В последних журналистских статьях Оруэлла прослеживается жажда перемен. Среди этих работ есть две чудесные статьи о том, что после этой бесконечной рутины рецензирования книг пришла пора обратить свое внимание на природу. В последнем «Письме из Лондона» Оруэлл писал о том, что, несмотря на приход весны, Лондон казался «грязным и потрепанным, как никогда ранее»32. Настала пора уезжать.
Отъезд Оруэлла на остров Джура пришлось немного отложить. 3 мая от заболевания почек неожиданно скончалась его старшая сестра Марджори. В течение трех лет он потерял мать, жену и сестру. Оруэлл прибыл на Джур вместе с младшей сестрой Авриль в конце мая.
Остров напрямую связан с мифом о романе «Тысяча девятьсот восемьдесят четвертый», мифом о том, как грустный, смертельно больной человек заточает себя на забытом богом острове в холодном море, строит мрачные прогнозы по поводу будущего и пишет книгу, которая добивает его самого. Это клише совершенно не соответствует реальностям острова, климат которого довольно мягкий, хотя и влажный. Это удивительно красивый и суровый край. На севере острова, население которого в то время составляло триста человек, расположена ферма Барнхилл. Добраться до цивилизации с фермы действительно непросто: до ближайшей деревни более десяти километров по грунтовой дороге, от которой еще тридцать километров до главного поселения острова Крэгхаус. Оруэлл жил в доме на четыре спальни. Телефона в доме не было, и почту не доставляли. Воду и горючее поставляли нерегулярно. Ближайшая больница была в Глазго, и добираться до нее надо было на такси, двух лодках, автобусе и поезде. Выбор Джуры в качестве места проживания больного человека был, конечно, не самым удачным, но Оруэлл был очень доволен, особенно после того, как к нему приехала Сьюзен Уотсон вместе с Ричардом. Оруэлл был аскетом, которого привлекали сложности.
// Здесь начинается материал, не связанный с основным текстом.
/-- The hypotheses of UnusedFieldsAreRefused can be met, clause by clause. -/
theorem witness_UnusedFieldsAreRefused :
    (∃ (s : State) (c : Nat) (k : Ctx), s.dev.ctx c = some k ∧ k.wait = .fresh ∧ k.mute = false ∧ s.dev.clk.powerFail =
        false ∧ isCache 1 k.e = true ∧ s.dev.verdict k.e = none ∧ k.e.unusedZero { b := [40, 41] } = false ∧
        s.dev.clocked 13 = true) ∧
    (∃ (s : State) (c : Nat) (k : Ctx), s.dev.ctx c = some k ∧ k.wait = .fresh ∧ k.mute = false ∧ s.dev.clk.powerFail =
        false ∧ (k.e.op == 0x03) = true ∧ s.dev.verdict k.e = none ∧ k.e.unusedZero { b := [40, 42, 43] } = false) ∧
    (∃ (s : State) (c : Nat) (k : Ctx), s.dev.ctx c = some k ∧ k.wait = .fresh ∧ k.mute = false ∧ s.dev.clk.powerFail =
        false ∧ isMotion 4 k.e = true ∧ s.dev.verdict k.e = none ∧ k.e.unusedZero { b := [40, 41] } = false ∧
        s.dev.clocked 8 = true) ∧
    (∃ (s : State) (c : Nat) (k : Ctx), s.dev.ctx c = some k ∧ k.wait = .fresh ∧ k.mute = false ∧ s.dev.clk.powerFail =
        false ∧ isServo 2 k.e = true ∧ s.dev.verdict k.e = none ∧ k.e.unusedZero { b := [40, 41] } = false ∧
        s.dev.clocked 7 = true) ∧
    (∃ (s : State) (c : Nat) (k : Ctx), s.dev.ctx c = some k ∧ k.wait = .fresh ∧ k.mute = false ∧ s.dev.clk.powerFail =
        false ∧ (k.e.op == 0x85) = true ∧ s.dev.verdict k.e = none ∧ k.e.unusedZero { volume := true } = false ∧
        s.dev.clocked 11 = true) ∧
    (∃ (s : State) (c : Nat) (k : Ctx), s.dev.ctx c = some k ∧ k.wait = .fresh ∧ k.mute = false ∧ s.dev.clk.powerFail =
        false ∧ isSetState 0 k.e = true ∧ s.dev.verdict k.e = none ∧ k.e.unusedZero { volume := true, b := [40] } =
        false ∧ s.dev.clocked 11 = true) := by
  and_intros
  · exact ⟨W.cmd { W.sqe 0x09 [(40, 4), (41, 1)] with rsv := 1 } [] id, 9, W.ctx
      { W.sqe 0x09 [(40, 4), (41, 1)] with rsv := 1 }, by decide +kernel⟩
  · exact ⟨W.cmd { W.sqe 0x03 [] with rsv := 1 } [] id, 9, W.ctx { W.sqe 0x03 [] with rsv := 1 }, by decide +kernel⟩
  · exact ⟨W.cmd { W.sqe 0x40 [(40, 4)] with rsv := 1 } [] id, 9, W.ctx { W.sqe 0x40 [(40, 4)] with rsv := 1 }, by
      decide +kernel⟩
  · exact ⟨W.cmd { W.sqe 0x41 [(41, 2)] with rsv := 1 } [] id, 9, W.ctx { W.sqe 0x41 [(41, 2)] with rsv := 1 }, by
      decide +kernel⟩
  · exact ⟨W.cmd { W.sqe 0x85 [] with rsv := 1 } [] id, 9, W.ctx { W.sqe 0x85 [] with rsv := 1 }, by decide +kernel⟩
  · exact ⟨W.cmd { W.sqe 0x1C [] with rsv := 1 } [] id, 9, W.ctx { W.sqe 0x1C [] with rsv := 1 }, by decide +kernel⟩

/-- The hypotheses of LifeCycleDeniesOutsideItsStates can be met, clause by clause. -/
theorem witness_LifeCycleDeniesOutsideItsStates :
    (∃ (l : Nat) (e : Sqe), l < 5 ∧ e.op = 0x41) ∧
    (∃ (d : Dev) (e : Sqe), knownOp e.op = true ∧ permitted d.lifeCycle e = false) ∧
    (∃ (s : State) (c : Nat) (k : Ctx), s.dev.ctx c = some k ∧ k.wait = .fresh ∧ k.mute = false ∧ s.dev.clk.powerFail =
        false ∧ (k.e.op == 0x81) = true ∧ permitted s.dev.lifeCycle k.e = false ∧ quiet s.dev = true ∧ s.dev.clocked 10
        = true) ∧
    (∃ (l : Nat) (e : Sqe), l < 5 ∧ e.op = 0x3C) ∧
    (∃ (l : Nat) (e : Sqe), l < 5 ∧ e.op = 0x24) ∧
    (∃ (l : Nat) (e : Sqe), l < 5 ∧ e.op = 0x12) ∧
    (∃ (l : Nat) (e : Sqe), l < 5 ∧ e.op = 0x85) := by
  and_intros
  · exact ⟨2, W.sqe 0x41 [(41, 3)], by decide +kernel⟩
  · exact ⟨W.dev.wr Reg.LCS_STATUS_STATE 4, W.sqe 0x81 [], by decide +kernel⟩
  · exact ⟨W.cmd (W.sqe 0x81 []) [(Reg.LCS_STATUS_STATE, 0, 4)] id, 9, W.ctx (W.sqe 0x81 []), by decide +kernel⟩
  · exact ⟨4, W.sqe 0x3C [], by decide +kernel⟩
  · exact ⟨4, W.sqe 0x24 [], by decide +kernel⟩
  · exact ⟨4, W.sqe 0x12 [], by decide +kernel⟩
  · exact ⟨4, W.sqe 0x85 [], by decide +kernel⟩

/-- The hypotheses of OneUnitCommandsFrame can be met, clause by clause. -/
theorem witness_OneUnitCommandsFrame :
    (∃ (s : State) (c : Nat), s.dev.coords = []) ∧
    (∃ (s : State) (c : Nat), s.dev.coords = []) := by
  refine ⟨?_, ?_⟩
  · exact ⟨W.up, 9, by decide +kernel⟩
  · exact ⟨W.up, 9, by decide +kernel⟩

/-- The hypotheses of RecorderInvariantKept can be met, clause by clause. -/
theorem witness_RecorderInvariantKept :
    ∃ (s t : State), RecorderOk s.evr ∧ step s = .next t := by
  exact ⟨W.up, W.up.idle, ⟨by decide +kernel, True.intro⟩, rfl⟩

/-- The hypotheses of FullRecorderOverwritesItsOldest can be met, clause by clause. -/
theorem witness_FullRecorderOverwritesItsOldest :
    (∃ (r : Recorder), r.live = true ∧ r.held.length < recorderSize) ∧
    (∃ (r : Recorder), r.live = true ∧ r.held.length = recorderSize) := by
  refine ⟨?_, ?_⟩
  · exact ⟨W.up.evr, by decide +kernel⟩
  · exact ⟨{ Recorder.reset with live := true, held := List.replicate recorderSize (W.rec 0) }, rfl,
      List.length_replicate⟩

end Sys2Proof.Tests
end

/-! SUPPORT. Frames: what an operation leaves alone, as one relation that composes. -/

namespace Sys2Proof.Safety

open Sys2Proof Sys2Proof.Machine

namespace SameUnits

theorem refl (a : Dev) : SameUnits a a := by constructor <;> rfl

theorem trans {a b c : Dev} (h : SameUnits a b) (g : SameUnits b c) : SameUnits a c where
  fuse := g.fuse.trans h.fuse
  mgmt := g.mgmt.trans h.mgmt
  mem := g.mem.trans h.mem
  brine := g.brine.trans h.brine
  windows := g.windows.trans h.windows
  flash := g.flash.trans h.flash
  sal := g.sal.trans h.sal
  set := g.set.trans h.set
  peer := g.peer.trans h.peer
  ports := g.ports.trans h.ports
  spots := g.spots.trans h.spots
  yar := g.yar.trans h.yar
  reads := g.reads.trans h.reads
  burns := g.burns.trans h.burns
  cal := g.cal.trans h.cal
  spins := g.spins.trans h.spins
  axes := g.axes.trans h.axes
  coords := g.coords.trans h.coords
  chops := g.chops.trans h.chops
  servos := g.servos.trans h.servos

end SameUnits

namespace SameRegs

variable {ks ls : List Nat} {a b c : Dev}

theorem of_fv (ks : List Nat) (h : b.fv = a.fv) : SameRegs ks a b := fun _ _ _ _ => by rw [h]

theorem trans (h : SameRegs ks a b) (g : SameRegs ks b c) : SameRegs ks a c :=
  fun k dflt hk hr => (g k dflt hk hr).trans (h k dflt hk hr)

theorem mono (h : SameRegs ks a b) (hs : ∀ k ∈ ks, k ∈ ls) : SameRegs ls a b :=
  fun k dflt hk hr => h k dflt (fun hm => hk (hs k hm)) hr

/-- A change of the field at one key. -/
theorem mset (d : Dev) (dflt k v : Nat) : SameRegs [k] d { d with fv := Machine.mset d.fv dflt k v } :=
  fun _ _ hk _ => mget_mset_ne _ _ _ _ fun e => hk (List.mem_singleton.2 e)

theorem wr (d : Dev) (f : Fld) (v i j : Nat) : SameRegs [f.key i j] d (d.wr f v i j) := mset d _ _ _

theorem rd (h : SameRegs ks a b) (f : Fld) (i j : Nat) (hk : f.key i j ∉ ks) (hr : f.key i j ∉ ringKeys) :
    b.rd f i j = a.rd f i j := h _ _ hk hr

theorem flag (h : SameRegs ks a b) (f : Fld) (i j : Nat) (hk : f.key i j ∉ ks) (hr : f.key i j ∉ ringKeys) :
    b.flag f i j = a.flag f i j := by rw [Dev.flag, Dev.flag, h.rd f i j hk hr]

theorem stored (h : SameRegs ks a b) (g : RegDef) (f : RField) (i j : Nat) (hk : keyOf g f i j ∉ ks)
    (hr : keyOf g f i j ∉ ringKeys) : stored b g f i j = stored a g f i j := h _ _ hk hr

end SameRegs

/-- From `a` to `b` every unit stays, and every register field but those at `ks` and those of the rings. -/
structure Leaves (ks : List Nat) (a b : Dev) : Prop where
  units : SameUnits a b
  regs : SameRegs ks a b

namespace Leaves

variable {ks ls : List Nat} {a b c : Dev}

theorem refl (ks : List Nat) (a : Dev) : Leaves ks a a := ⟨.refl a, .of_fv ks rfl⟩

theorem trans (h : Leaves ks a b) (g : Leaves ks b c) : Leaves ks a c := ⟨h.units.trans g.units, h.regs.trans g.regs⟩

theorem mono (h : Leaves ks a b) (hs : ∀ k ∈ ks, k ∈ ls) : Leaves ls a b := ⟨h.units, h.regs.mono hs⟩

theorem of_calm (ks : List Nat) (h : Calm a b) : Leaves ks a b := ⟨h.sameUnits, h.sameRegs ks⟩

theorem mset (d : Dev) (dflt k v : Nat) : Leaves [k] d { d with fv := Machine.mset d.fv dflt k v } :=
  ⟨by constructor <;> rfl, .mset d dflt k v⟩

theorem wr (d : Dev) (f : Fld) (v i j : Nat) : Leaves [f.key i j] d (d.wr f v i j) := mset d _ _ _

theorem clk (ks : List Nat) (d : Dev) (c : Clk) : Leaves ks d { d with clk := c } :=
  ⟨by constructor <;> rfl, .of_fv ks rfl⟩

/-- A command that reads the recorder leaves what its meaning leaves. -/
theorem settle (s : State) {d : Dev} (h : Leaves ks s.dev d) : Leaves ks s.dev (s.settle d).dev :=
  h.trans (of_calm ks (s.settle_calm d))

/-- The start of a command empties the outputs and no more. -/
theorem fresh (ks : List Nat) (s : State) : Leaves ks s.dev s.fresh :=
  ⟨by constructor <;> rfl, .of_fv ks rfl⟩

end Leaves

end Sys2Proof.Safety

/-! SUPPORT. The register map: what `regAt` finds, and where the fields of a register lie (R616). -/

namespace Sys2Proof.Machine

open Sys2Proof Sys2Proof.Safety

/-- The indices that an offset has in a register are those of the place it lies at. -/
theorem RegDef.at?_offset {g : RegDef} {off i j : Nat} (h : g.at? off = some (i, j)) :
    g.base + g.sa * i + g.sb * j = off := by
  simp only [RegDef.at?, Option.ite_none_left_eq_some, Option.ite_none_right_eq_some, Bool.and_eq_true,
    decide_eq_true_eq, Option.some.injEq, Prod.mk.injEq] at h
  obtain ⟨hbase, ⟨⟨hrem, -⟩, -⟩, rfl, rfl⟩ := h
  have hi := Nat.div_add_mod (off - g.base) g.sa
  have hj := Nat.div_add_mod (if g.sa = 0 then off - g.base else (off - g.base) % g.sa) g.sb
  split_ifs at hrem hj ⊢ <;> omega

/-- What a search of a table finds stands in the table. -/
theorem findReg_some {off i j : Nat} {g : RegDef} {l : List RegDef} (h : findReg off l = some (g, i, j)) :
    g ∈ l ∧ g.at? off = some (i, j) := by
  induction l with
  | nil => cases h
  | cons r t ih =>
    simp only [findReg] at h
    split at h
    · next hat => cases h; exact ⟨List.mem_cons_self, hat⟩
    · obtain ⟨hm, hat⟩ := ih h; exact ⟨List.mem_cons_of_mem _ hm, hat⟩

/-- The fields of a register lie in its 32 bits, each at a place of its own. -/
theorem regTable_fields : ∀ g ∈ regTable, (∀ f ∈ g.fields, f.lo < 32) ∧ (g.fields.map (·.lo)).Nodup := by
  decide +kernel

section
variable {off i j : Nat} {g : RegDef} (h : regAt off = some (g, i, j))
include h

/-- The bit address of a field of the register at an offset. -/
theorem keyOf_regAt (f : RField) : keyOf g f i j = off * 8 + f.lo := by
  rw [keyOf, RegDef.at?_offset (findReg_some h).2]

theorem lo_lt_of_regAt {f : RField} (hf : f ∈ g.fields) : f.lo < 32 := (regTable_fields g (findReg_some h).1).1 f hf

/-- The fields of the register at an offset have bit addresses of their own. -/
theorem nodup_keys_of_regAt : (g.fields.map fun f => keyOf g f i j).Nodup := by
  have hn := (regTable_fields g (findReg_some h).1).2.map (f := (off * 8 + ·)) fun a b e => Nat.add_left_cancel e
  simpa [keyOf_regAt h, Function.comp_def] using hn

/-- A field of another word of the map is no field of this register. -/
theorem key_not_mem_of_regAt (ho : off % 4 = 0) (x : Fld) (hx : x.base % 4 = 0) (hlo : x.lo < 32) (hne : off ≠ x.base) :
    x.key 0 0 ∉ g.fields.map fun f => keyOf g f i j := by
  rw [List.mem_map]
  rintro ⟨f, hf, e⟩
  have := lo_lt_of_regAt h hf
  simp only [keyOf_regAt h, Fld.key, Nat.mul_zero, Nat.add_zero] at e
  omega

end

/-- GLB_SETUP_LOCK, at offset 4, has no field that the set-up lock itself protects. -/
theorem setupLock_not_rwl {g : RegDef} {i j : Nat} (h : regAt 4 = some (g, i, j)) {f : RField} (hf : f ∈ g.fields) :
    f.acc ≠ .rwl := by
  have hall : (regAt 4).all (fun x => x.1.fields.all fun f => f.acc != .rwl) = true := by decide +kernel
  rw [h] at hall
  simpa using List.all_eq_true.1 hall f hf

/-! SUPPORT. What the parts of a host write do (R12, R14, R356, R357, R424). -/

/-- The units of CLK_GATE have numbers below 14, and their blocks lie above the clock unit's. -/
theorem gateOf_some {off u : Nat} (h : gateOf off = some u) : u < 14 ∧ 0x40000 ≤ off := by
  simp only [gateOf, Bool.and_eq_true, decide_eq_true_eq, ite_eq_iff, Option.some.injEq, reduceCtorEq, and_false,
    or_false] at h
  omega

theorem Dev.badAccess_leaves (d : Dev) (off : Nat) : Leaves [Reg.HIF_ERR_BAD_ACCESS.key 0 0] d (d.badAccess off) :=
  (Leaves.wr d Reg.HIF_ERR_BAD_ACCESS _ 0 0).trans (.of_calm _ (Calm.emit _ _))

theorem Dev.discarded_calm (d : Dev) (off val : Nat) : Calm d (d.discarded off val) := Calm.emit d _

theorem Dev.discardedIf_calm (d : Dev) (b : Bool) (off val : Nat) :
    Calm d (if b = true then d.discarded off val else d) := by
  split
  · exact Dev.discarded_calm d off val
  · exact Calm.refl d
На Джуре Оруэлл нашел жизнь, о которой писала Эйлин в своих последних письмах: свежий воздух, семья и художественная литература.
Писатель не страдал приступами мизантропии и приглашал к себе друзей. Среди тех, кто доехал до Оруэлла, были индийский писатель Мулк Радж Ананд, с которым Оруэлл познакомился на BBC, Инес Холден, только что вернувшаяся из Нюрнберга, где она писала про процесс над фашистским руководством. Оруэлл подружился с владельцем дома Робином Флетчером, который рассказал ему о том, как побывал в японском плену. Поэт Пол Поттс прожил у Оруэлла несколько месяцев, после чего поспешно уехал, узнав, что Уотсон по ошибке использовала рукописи, над которыми он работал, для разжигания огня в печи. В доме некоторое время жил бойфренд Уотсон – молодой, недавно демобилизовавшийся из армии парень с коммунистическими взглядами по имени Дэвид Холбрук, писавший о том, что Оруэлл был «несчастным и враждебно настроенным стариком… Гадко наблюдать, как человек прячется от людей и изливает на бумаге свою безнадежную горесть»33.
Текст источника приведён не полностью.